REQUIRED WORK –
What you return must be an exact copy of the lines in the listing below between the line holding "t.answer = ⟨0, posWord s.beam.pos⟩ ∧ t.reg" and the line holding "t.answer = ⟨0, posWord s.beam.pos⟩ ∧ t.beam", inclusive, and nothing more.

DATA LISTING –
● ● ● ●

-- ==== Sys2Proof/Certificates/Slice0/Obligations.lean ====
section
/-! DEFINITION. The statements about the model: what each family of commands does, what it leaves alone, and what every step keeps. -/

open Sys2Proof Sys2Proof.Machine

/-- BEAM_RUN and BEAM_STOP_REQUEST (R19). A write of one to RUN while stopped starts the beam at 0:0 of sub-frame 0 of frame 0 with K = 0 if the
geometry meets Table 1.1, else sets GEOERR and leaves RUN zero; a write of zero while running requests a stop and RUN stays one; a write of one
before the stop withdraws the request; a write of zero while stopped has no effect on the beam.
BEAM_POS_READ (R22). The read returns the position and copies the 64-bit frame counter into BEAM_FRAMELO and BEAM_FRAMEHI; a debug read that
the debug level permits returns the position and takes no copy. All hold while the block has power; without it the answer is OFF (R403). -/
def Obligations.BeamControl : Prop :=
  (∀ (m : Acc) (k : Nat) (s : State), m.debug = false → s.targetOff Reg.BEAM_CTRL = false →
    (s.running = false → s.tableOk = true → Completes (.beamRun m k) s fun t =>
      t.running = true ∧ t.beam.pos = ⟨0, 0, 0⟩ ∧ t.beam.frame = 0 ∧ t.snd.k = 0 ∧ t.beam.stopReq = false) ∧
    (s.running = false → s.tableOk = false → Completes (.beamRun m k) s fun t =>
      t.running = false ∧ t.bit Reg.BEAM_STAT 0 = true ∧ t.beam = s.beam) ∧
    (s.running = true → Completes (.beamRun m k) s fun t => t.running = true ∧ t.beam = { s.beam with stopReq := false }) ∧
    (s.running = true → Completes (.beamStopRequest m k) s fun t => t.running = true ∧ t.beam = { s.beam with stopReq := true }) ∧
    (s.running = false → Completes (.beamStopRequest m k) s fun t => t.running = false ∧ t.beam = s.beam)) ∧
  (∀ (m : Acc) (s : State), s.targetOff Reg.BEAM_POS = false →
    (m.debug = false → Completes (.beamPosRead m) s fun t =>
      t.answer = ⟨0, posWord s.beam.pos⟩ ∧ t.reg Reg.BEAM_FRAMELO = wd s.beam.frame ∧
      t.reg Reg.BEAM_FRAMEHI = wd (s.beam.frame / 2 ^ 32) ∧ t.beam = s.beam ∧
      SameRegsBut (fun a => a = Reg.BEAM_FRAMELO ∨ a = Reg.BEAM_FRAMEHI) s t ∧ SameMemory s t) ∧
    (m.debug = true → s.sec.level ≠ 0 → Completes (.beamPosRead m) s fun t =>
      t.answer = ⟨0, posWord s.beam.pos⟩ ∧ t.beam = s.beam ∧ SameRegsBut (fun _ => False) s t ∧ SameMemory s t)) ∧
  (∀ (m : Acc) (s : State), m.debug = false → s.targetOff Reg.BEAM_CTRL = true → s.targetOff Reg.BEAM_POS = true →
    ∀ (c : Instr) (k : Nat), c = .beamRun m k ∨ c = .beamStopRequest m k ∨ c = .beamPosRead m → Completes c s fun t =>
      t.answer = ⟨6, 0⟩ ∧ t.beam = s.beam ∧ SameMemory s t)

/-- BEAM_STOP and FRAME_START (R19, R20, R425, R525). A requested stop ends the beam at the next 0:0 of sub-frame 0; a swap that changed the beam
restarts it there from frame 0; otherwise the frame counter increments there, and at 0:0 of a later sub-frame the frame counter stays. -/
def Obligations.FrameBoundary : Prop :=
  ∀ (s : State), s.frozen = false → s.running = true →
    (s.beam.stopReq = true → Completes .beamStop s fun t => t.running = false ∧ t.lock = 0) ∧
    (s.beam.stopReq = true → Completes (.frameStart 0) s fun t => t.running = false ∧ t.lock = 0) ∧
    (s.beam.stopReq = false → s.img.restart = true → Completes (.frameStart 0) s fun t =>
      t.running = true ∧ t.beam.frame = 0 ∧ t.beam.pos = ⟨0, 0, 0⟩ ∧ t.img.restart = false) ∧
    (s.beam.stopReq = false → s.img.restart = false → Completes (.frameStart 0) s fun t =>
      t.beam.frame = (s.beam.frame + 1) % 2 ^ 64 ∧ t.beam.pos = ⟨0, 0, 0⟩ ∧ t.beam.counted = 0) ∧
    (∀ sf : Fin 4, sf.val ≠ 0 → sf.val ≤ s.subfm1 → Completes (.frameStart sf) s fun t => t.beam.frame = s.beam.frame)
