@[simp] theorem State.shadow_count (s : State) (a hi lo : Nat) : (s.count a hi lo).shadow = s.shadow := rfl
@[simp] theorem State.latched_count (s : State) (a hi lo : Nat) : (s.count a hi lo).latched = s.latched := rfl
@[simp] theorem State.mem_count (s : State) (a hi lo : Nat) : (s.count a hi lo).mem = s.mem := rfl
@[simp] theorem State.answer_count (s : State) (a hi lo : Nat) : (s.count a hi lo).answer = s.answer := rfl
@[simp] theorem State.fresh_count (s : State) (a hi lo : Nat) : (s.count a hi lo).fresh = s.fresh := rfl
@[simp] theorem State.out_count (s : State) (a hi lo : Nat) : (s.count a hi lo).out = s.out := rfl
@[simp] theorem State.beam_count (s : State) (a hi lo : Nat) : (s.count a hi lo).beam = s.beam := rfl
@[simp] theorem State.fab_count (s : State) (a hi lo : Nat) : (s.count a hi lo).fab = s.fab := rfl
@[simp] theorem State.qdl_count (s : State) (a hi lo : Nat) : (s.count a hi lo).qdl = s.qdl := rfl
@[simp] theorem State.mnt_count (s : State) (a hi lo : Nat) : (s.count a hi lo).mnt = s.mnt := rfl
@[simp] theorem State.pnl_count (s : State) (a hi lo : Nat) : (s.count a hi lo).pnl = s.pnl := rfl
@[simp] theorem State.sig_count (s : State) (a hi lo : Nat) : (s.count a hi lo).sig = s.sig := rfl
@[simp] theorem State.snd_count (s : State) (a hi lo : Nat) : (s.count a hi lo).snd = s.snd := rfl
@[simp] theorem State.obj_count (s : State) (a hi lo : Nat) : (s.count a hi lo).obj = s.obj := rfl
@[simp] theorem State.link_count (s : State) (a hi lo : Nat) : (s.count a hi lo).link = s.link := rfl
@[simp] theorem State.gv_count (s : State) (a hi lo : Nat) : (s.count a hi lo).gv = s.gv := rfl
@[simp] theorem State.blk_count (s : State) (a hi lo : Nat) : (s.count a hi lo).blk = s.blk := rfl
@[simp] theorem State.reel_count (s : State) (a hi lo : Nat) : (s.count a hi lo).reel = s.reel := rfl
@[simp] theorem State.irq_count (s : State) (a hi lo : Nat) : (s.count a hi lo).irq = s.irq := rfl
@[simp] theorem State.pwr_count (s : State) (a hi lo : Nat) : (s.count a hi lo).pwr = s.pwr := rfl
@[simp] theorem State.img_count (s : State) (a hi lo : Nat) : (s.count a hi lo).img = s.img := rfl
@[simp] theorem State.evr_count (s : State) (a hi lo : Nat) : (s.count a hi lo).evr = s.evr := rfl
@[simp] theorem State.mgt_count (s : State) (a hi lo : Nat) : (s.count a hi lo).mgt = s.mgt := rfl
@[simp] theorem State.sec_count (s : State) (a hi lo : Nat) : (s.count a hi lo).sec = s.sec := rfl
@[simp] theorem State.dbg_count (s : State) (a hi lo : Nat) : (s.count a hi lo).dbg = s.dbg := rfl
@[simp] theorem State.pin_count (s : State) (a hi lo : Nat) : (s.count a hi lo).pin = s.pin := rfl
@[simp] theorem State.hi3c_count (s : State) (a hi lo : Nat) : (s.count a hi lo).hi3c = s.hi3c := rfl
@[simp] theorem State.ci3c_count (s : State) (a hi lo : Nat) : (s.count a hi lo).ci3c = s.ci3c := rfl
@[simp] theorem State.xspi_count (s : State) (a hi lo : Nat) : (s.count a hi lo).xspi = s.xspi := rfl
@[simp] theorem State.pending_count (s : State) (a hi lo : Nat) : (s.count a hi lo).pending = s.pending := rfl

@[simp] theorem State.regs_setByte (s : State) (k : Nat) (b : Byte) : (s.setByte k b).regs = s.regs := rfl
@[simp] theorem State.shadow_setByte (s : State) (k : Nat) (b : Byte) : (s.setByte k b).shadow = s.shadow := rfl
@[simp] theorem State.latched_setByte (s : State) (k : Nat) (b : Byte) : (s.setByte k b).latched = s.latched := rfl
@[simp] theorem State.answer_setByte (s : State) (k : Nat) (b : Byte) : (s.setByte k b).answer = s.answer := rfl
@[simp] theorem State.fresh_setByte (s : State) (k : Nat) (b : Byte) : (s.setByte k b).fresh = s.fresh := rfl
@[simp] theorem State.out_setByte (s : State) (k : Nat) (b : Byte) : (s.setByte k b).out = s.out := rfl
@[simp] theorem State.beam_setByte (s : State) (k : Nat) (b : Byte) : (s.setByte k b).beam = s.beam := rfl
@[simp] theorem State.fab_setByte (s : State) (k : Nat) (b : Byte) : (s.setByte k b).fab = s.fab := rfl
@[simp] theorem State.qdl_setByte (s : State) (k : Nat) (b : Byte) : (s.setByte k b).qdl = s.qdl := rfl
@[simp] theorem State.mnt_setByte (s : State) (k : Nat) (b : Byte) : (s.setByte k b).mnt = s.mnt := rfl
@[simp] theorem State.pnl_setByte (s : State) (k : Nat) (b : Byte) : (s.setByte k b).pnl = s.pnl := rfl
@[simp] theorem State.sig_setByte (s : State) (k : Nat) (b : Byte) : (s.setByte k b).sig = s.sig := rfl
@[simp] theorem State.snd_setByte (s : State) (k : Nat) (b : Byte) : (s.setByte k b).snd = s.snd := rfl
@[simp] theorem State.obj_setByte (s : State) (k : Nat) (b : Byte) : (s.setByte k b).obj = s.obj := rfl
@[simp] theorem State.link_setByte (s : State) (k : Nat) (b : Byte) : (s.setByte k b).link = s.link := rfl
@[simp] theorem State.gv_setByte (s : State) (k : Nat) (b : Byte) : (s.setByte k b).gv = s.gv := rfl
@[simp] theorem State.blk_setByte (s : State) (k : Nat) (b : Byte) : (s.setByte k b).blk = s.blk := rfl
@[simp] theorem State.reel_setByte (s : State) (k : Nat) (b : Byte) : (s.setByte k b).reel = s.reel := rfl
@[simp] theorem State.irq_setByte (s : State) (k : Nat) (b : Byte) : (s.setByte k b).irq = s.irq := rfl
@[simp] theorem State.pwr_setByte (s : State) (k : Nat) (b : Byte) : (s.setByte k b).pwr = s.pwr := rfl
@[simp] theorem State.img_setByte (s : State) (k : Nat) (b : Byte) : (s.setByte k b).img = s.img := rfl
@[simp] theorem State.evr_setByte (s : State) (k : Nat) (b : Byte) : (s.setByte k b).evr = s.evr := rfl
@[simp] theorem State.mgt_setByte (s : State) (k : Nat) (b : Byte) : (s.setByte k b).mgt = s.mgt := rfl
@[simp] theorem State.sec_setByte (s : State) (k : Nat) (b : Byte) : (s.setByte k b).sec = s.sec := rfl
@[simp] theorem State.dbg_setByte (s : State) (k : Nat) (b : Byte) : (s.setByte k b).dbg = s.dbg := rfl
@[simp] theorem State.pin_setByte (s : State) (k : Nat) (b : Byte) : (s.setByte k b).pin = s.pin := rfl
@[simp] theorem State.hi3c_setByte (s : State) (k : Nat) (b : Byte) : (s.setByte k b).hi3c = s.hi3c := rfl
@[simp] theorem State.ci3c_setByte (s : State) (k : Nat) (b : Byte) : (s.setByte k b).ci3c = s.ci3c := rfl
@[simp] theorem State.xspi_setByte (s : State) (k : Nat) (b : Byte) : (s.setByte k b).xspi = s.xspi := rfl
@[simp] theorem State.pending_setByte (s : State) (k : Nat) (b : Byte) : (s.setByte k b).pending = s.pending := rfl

● ● ● ●

PROBLEM SOLUTION –
      t.answer = ⟨0, posWord s.beam.pos⟩ ∧ t.reg Reg.BEAM_FRAMELO = wd s.beam.frame ∧
      t.reg Reg.BEAM_FRAMEHI = wd (s.beam.frame / 2 ^ 32) ∧ t.beam = s.beam ∧
      SameRegsBut (fun a => a = Reg.BEAM_FRAMELO ∨ a = Reg.BEAM_FRAMEHI) s t ∧ SameMemory s t) ∧
    (m.debug = true → s.sec.level ≠ 0 → Completes (.beamPosRead m) s fun t =>
      t.answer = ⟨0, posWord s.beam.pos⟩ ∧ t.beam = s.beam ∧ SameRegsBut (fun _ => False) s t ∧ SameMemory s t)) ∧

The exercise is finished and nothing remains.